I don't now the source of the error now but the value of config.Engine.StaticDir seems different when it's called in setUpNetwork and teardownNetworkBackend.

Too much inception ...

Luap99 commented 7 months ago

yes this seems to be the problem for you Anyhow the whole rootless-netns code has been rewritten for podman 5.0 and it will no longer use the sha from the static dir but rather just a file in the rundir and there it will not matter if symlink or not so I consider this fixed.

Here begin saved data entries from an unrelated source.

def rVred (r : Raw) : Parsed := do
  let k ← r.ctl
  let op ← Rop.ofCode (r.md.extractLsb' 12 4)
  let m ← rndOf (r.md.extractLsb' 9 3)
  let w ← Width.ofCode (r.md.extractLsb' 0 3)
  if r.b = 0 ∧ r.c = 0 ∧ r.md.extractLsb' 4 5 = 0 then
    some (.vred k (.ofCode r.d) (.ofCode r.a) op m ⟨w, r.md.getLsbD 3⟩, codeOk r.d && codeOk r.a)
  else none

def rVscan (r : Raw) : Parsed := do
  let k ← r.ctl
  let op ← Rop.ofCode (r.md.extractLsb' 12 4)
  let m ← rndOf (r.md.extractLsb' 9 3)
  let w ← Width.ofCode (r.md.extractLsb' 0 3)
  if r.b = 0 ∧ r.c = 0 ∧ r.md.extractLsb' 3 1 = 0 ∧ r.md.extractLsb' 5 4 = 0 then
    some (.vscan k (.ofCode r.d) (.ofCode r.a) op m (r.md.getLsbD 4) w, codeOk r.d && codeOk r.a)
  else none

def rVcompress (r : Raw) : Parsed := do
  let k ← r.ctl
  let w ← w64Of (r.md.extractLsb' 0 3)
  if r.b = 0 ∧ r.c = 0 ∧ r.md.extractLsb' 3 13 = 0 then
    some (.vcompress k (.ofCode r.d) (.ofCode r.a) w, codeOk r.d && codeOk r.a)
  else none

def rViota (r : Raw) : Parsed := do
  let k ← r.ctl
  let w ← w64Of (r.md.extractLsb' 0 3)
  if r.b = 0 ∧ r.c = 0 ∧ r.md.extractLsb' 3 13 = 0 then
    some (.viota k (.ofCode r.d) (pred1Of r.a) w, codeOk r.d && codeOk r.a)
  else none

/-- WQ of BQUANT and BDEQ: 0 to 6, and 7 raises ILLOP (R244). -/
def wqOf (c : BitVec 3) : Option (Fin 7) := if h : c.toNat < 7 then some ⟨c.toNat, h⟩ else none

def rBquant (r : Raw) : Parsed := do
  let k ← r.ctl
  let t ← fmtOf (r.md.extractLsb' 10 3)
  let q ← wqOf (r.md.extractLsb' 4 3)
  if r.b = 0 ∧ r.c = 0 ∧ r.md.extractLsb' 0 4 = 0 ∧ r.md.extractLsb' 7 3 = 0 ∧ r.md.extractLsb' 13 3 = 0 then
    some (.bquant k (.ofCode r.d) (.ofCode r.a) t q, codeOk r.d && codeOk r.a)
  else none

def rBdeq (r : Raw) : Parsed := do
  let k ← r.ctl
  let m ← rndOf (r.md.extractLsb' 13 3)
  let t ← fmtOf (r.md.extractLsb' 10 3)
  let q ← wqOf (r.md.extractLsb' 4 3)
  if r.b = 0 ∧ r.c = 0 ∧ r.md.extractLsb' 0 4 = 0 ∧ r.md.extractLsb' 7 3 = 0 then
    some (.bdeq k (.ofCode r.d) (.ofCode r.a) m t q, codeOk r.d && codeOk r.a)
  else none

/-- O and SC of a scalar access: a relaxed access carries no scope (R127). -/
def accOf (o : Bool) (sc : BitVec 3) : Option (Option Scope) :=
  if o then (Scope.ofCode sc).map some else if sc = 0 then some none else none

def accCode : Option Scope → BitVec 3
  | none => 0
  | some s => s.code

def rLd (r : Raw) : Parsed := do
  let k ← r.ctl
  let q ← accOf (r.b.getLsbD 3) (r.b.extractLsb' 4 3)
  some (.ld k (.ofCode r.d) (.ofCode r.a) r.x (.ofCode (r.b.extractLsb' 0 2)) (r.b.getLsbD 2) q, codeOk r.d && codeOk r.a)

def rLdx (r : Raw) : Parsed := do
  let k ← r.ctl
  let q ← accOf (r.md.getLsbD 3) (r.md.extractLsb' 5 3)
  if r.c = 0 ∧ r.md.extractLsb' 4 1 = 0 ∧ r.md.extractLsb' 11 5 = 0 then
    some (.ldx k (.ofCode r.d) (.ofCode r.a) (.ofCode r.b) (r.md.extractLsb' 8 3).toFin (.ofCode (r.md.extractLsb' 0 2))
      (r.md.getLsbD 2) q, codeOk r.d && codeOk r.a && codeOk r.b)
  else none

def rSt (r : Raw) : Parsed := do
  let k ← r.ctl
  let q ← accOf (r.b.getLsbD 3) (r.b.extractLsb' 4 3)
  if r.b.extractLsb' 2 1 = 0 then
    some (.st k (.ofCode r.d) (.ofCode r.a) r.x (.ofCode (r.b.extractLsb' 0 2)) q, codeOk r.d && codeOk r.a)
  else none

def rLdv (r : Raw) : Parsed := do
  let k ← r.ctl
  if r.b.extractLsb' 3 4 = 0 then
    some (.ldv k (.ofCode r.d) (.ofCode r.a) r.x (.ofCode (r.b.extractLsb' 0 2)) (r.b.getLsbD 2), codeOk r.d && codeOk r.a)
  else none

def rStv (r : Raw) : Parsed := do
  let k ← r.ctl
  if r.b.extractLsb' 2 5 = 0 then
    some (.stv k (.ofCode r.d) (.ofCode r.a) r.x (.ofCode (r.b.extractLsb' 0 2)), codeOk r.d && codeOk r.a)
  else none

def rLdg (r : Raw) : Parsed := do
  let k ← r.ctl
  if r.c = 0 ∧ r.md.extractLsb' 3 5 = 0 ∧ r.md.extractLsb' 11 5 = 0 then
    some (.ldg k (.ofCode r.d) (.ofCode r.a) (.ofCode r.b) (r.md.extractLsb' 8 3).toFin (.ofCode (r.md.extractLsb' 0 2))
      (r.md.getLsbD 2), codeOk r.d && codeOk r.a && codeOk r.b)
  else none

def rStsc (r : Raw) : Parsed := do
  let k ← r.ctl
  if r.d = 0 ∧ r.md.extractLsb' 2 6 = 0 ∧ r.md.extractLsb' 11 5 = 0 then
    some (.stsc k (.ofCode r.a) (.ofCode r.b) (.ofCode r.c) (r.md.extractLsb' 8 3).toFin
      (.ofCode (r.md.extractLsb' 0 2)), codeOk r.a && codeOk r.b && codeOk r.c)
  else none

def rPref (r : Raw) : Parsed := do
  let k ← r.ctl
  if r.d = 0 ∧ r.b.extractLsb' 1 6 = 0 then some (.pref k (.ofCode r.a) r.x (r.b.getLsbD 0), codeOk r.a) else none

/-- SZ of an atomic: 0 for a dword, 3 for a word (Table 4.7). -/
def w32Of (c : BitVec 2) : Option Bool :=
  match c.toNat with
  | 0 => some false | 3 => some true | _ => none

def w32Code (b : Bool) : BitVec 2 := if b then 3 else 0

def rAop (r : Raw) : Parsed := do
  let k ← r.ctl
  let op ← AopOp.ofCode (r.md.extractLsb' 12 4)
  let sc ← Scope.ofCode (r.md.extractLsb' 5 3)
  let w ← w32Of (r.md.extractLsb' 0 2)
  if r.c = 0 ∧ r.md.extractLsb' 8 4 = 0 then
    some (.aop k (.ofCode r.d) (.ofCode r.a) (.ofCode r.b) op (.ofCode (r.md.extractLsb' 3 2)) sc w (r.md.getLsbD 2),
      codeOk r.d && codeOk r.a && codeOk r.b)
  else none

def rAcas (r : Raw) : Parsed := do
  let k ← r.ctl
  let sc ← Scope.ofCode (r.md.extractLsb' 5 3)
  let w ← w32Of (r.md.extractLsb' 0 2)
  if r.md.extractLsb' 8 8 = 0 then
    some (.acas k (.ofCode r.d) (.ofCode r.a) (.ofCode r.b) (.ofCode r.c) (.ofCode (r.md.extractLsb' 3 2)) sc w
      (r.md.getLsbD 2), codeOk r.d && codeOk r.a && codeOk r.b && codeOk r.c)
  else none

def rAfadd (r : Raw) : Parsed := do
  let k ← r.ctl
  let sc ← Scope.ofCode (r.md.extractLsb' 5 3)
  let w ← w32Of (r.md.extractLsb' 0 2)
  if r.c = 0 ∧ r.md.extractLsb' 2 1 = 0 ∧ r.md.extractLsb' 8 8 = 0 then
    some (.afadd k (.ofCode r.d) (.ofCode r.a) (.ofCode r.b) (.ofCode (r.md.extractLsb' 3 2)) sc w,
      codeOk r.d && codeOk r.a && codeOk r.b)
  else none

def rCadd (r : Raw) : Parsed := do
  let k ← r.ctl
  let sc ← Scope.ofCode (r.md.extractLsb' 5 3)
  if r.d = 0 ∧ r.c = 0 ∧ r.md.extractLsb' 0 5 = 0 ∧ r.md.extractLsb' 8 8 = 0 then
    some (.cadd k (.ofCode r.a) (.ofCode r.b) sc, codeOk r.a && codeOk r.b)
  else none

def rCwait (r : Raw) : Parsed := do
  let k ← r.ctl
  let sc ← Scope.ofCode (r.md.extractLsb' 5 3)
  if r.c = 0 ∧ r.md.extractLsb' 0 5 = 0 ∧ r.md.extractLsb' 8 8 = 0 then
    some (.cwait k (.ofCode r.d) (.ofCode r.a) (.ofCode r.b) sc, codeOk r.d && codeOk r.a && codeOk r.b)
  else none

def rCtest (r : Raw) : Parsed := do
  let k ← r.ctl
  let sc ← Scope.ofCode (r.md.extractLsb' 5 3)
  if r.c = 0 ∧ r.md.extractLsb' 0 3 = 0 ∧ r.md.extractLsb' 4 1 = 0 ∧ r.md.extractLsb' 8 8 = 0 then
    some (.ctest k (.ofCode r.d) (.ofCode r.a) (.ofCode r.b) (r.md.getLsbD 3) sc, codeOk r.d && codeOk r.a && codeOk r.b)
  else none

def rFence (r : Raw) : Parsed := do
  let k ← r.ctl
  let kind ← FenceKind.ofCode (r.md.extractLsb' 12 4)
  let sc ← Scope.ofCode (r.md.extractLsb' 5 3)
  if r.d = 0 ∧ r.a = 0 ∧ r.b = 0 ∧ r.c = 0 ∧ r.md.extractLsb' 0 5 = 0 ∧ r.md.extractLsb' 8 4 = 0 then
    some (.fence k kind sc, true)
  else none

/-! Form R words whose MOD is 0 or one small field. -/

def r0 (r : Raw) (f : Ctl → Instr) : Parsed := do
  let k ← r.ctl
  if r.d = 0 ∧ r.a = 0 ∧ r.b = 0 ∧ r.x = 0 then some (f k, true) else none

def rD (r : Raw) (f : Ctl → Reg → Instr) : Parsed := do
  let k ← r.ctl
  if r.a = 0 ∧ r.b = 0 ∧ r.x = 0 then some (f k (.ofCode r.d), codeOk r.d) else none

def rA (r : Raw) (f : Ctl → Reg → Instr) : Parsed := do
  let k ← r.ctl
  if r.d = 0 ∧ r.b = 0 ∧ r.x = 0 then some (f k (.ofCode r.a), codeOk r.a) else none

def rDA (r : Raw) (f : Ctl → Reg → Reg → Instr) : Parsed := do
  let k ← r.ctl
  if r.b = 0 ∧ r.x = 0 then some (f k (.ofCode r.d) (.ofCode r.a), codeOk r.d && codeOk r.a) else none

def rAB (r : Raw) (f : Ctl → Reg → Reg → Instr) : Parsed := do
  let k ← r.ctl
  if r.d = 0 ∧ r.x = 0 then some (f k (.ofCode r.a) (.ofCode r.b), codeOk r.a && codeOk r.b) else none

def rDAB (r : Raw) (f : Ctl → Reg → Reg → Reg → Instr) : Parsed := do
  let k ← r.ctl
  if r.x = 0 then
    some (f k (.ofCode r.d) (.ofCode r.a) (.ofCode r.b), codeOk r.d && codeOk r.a && codeOk r.b)
  else none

I don't think however that is the same problem @khain0 is seeing.

fccagou commented 7 months ago

Ok.

I made a patch for my personal use but no pull-request, it's available there

Thanks for the time

Luap99 commented 5 months ago

I assume this is fixed in 5.0, however the runroot/tmpdir for podman still must be on tmpfs so that the ipam db is deleted on reboot.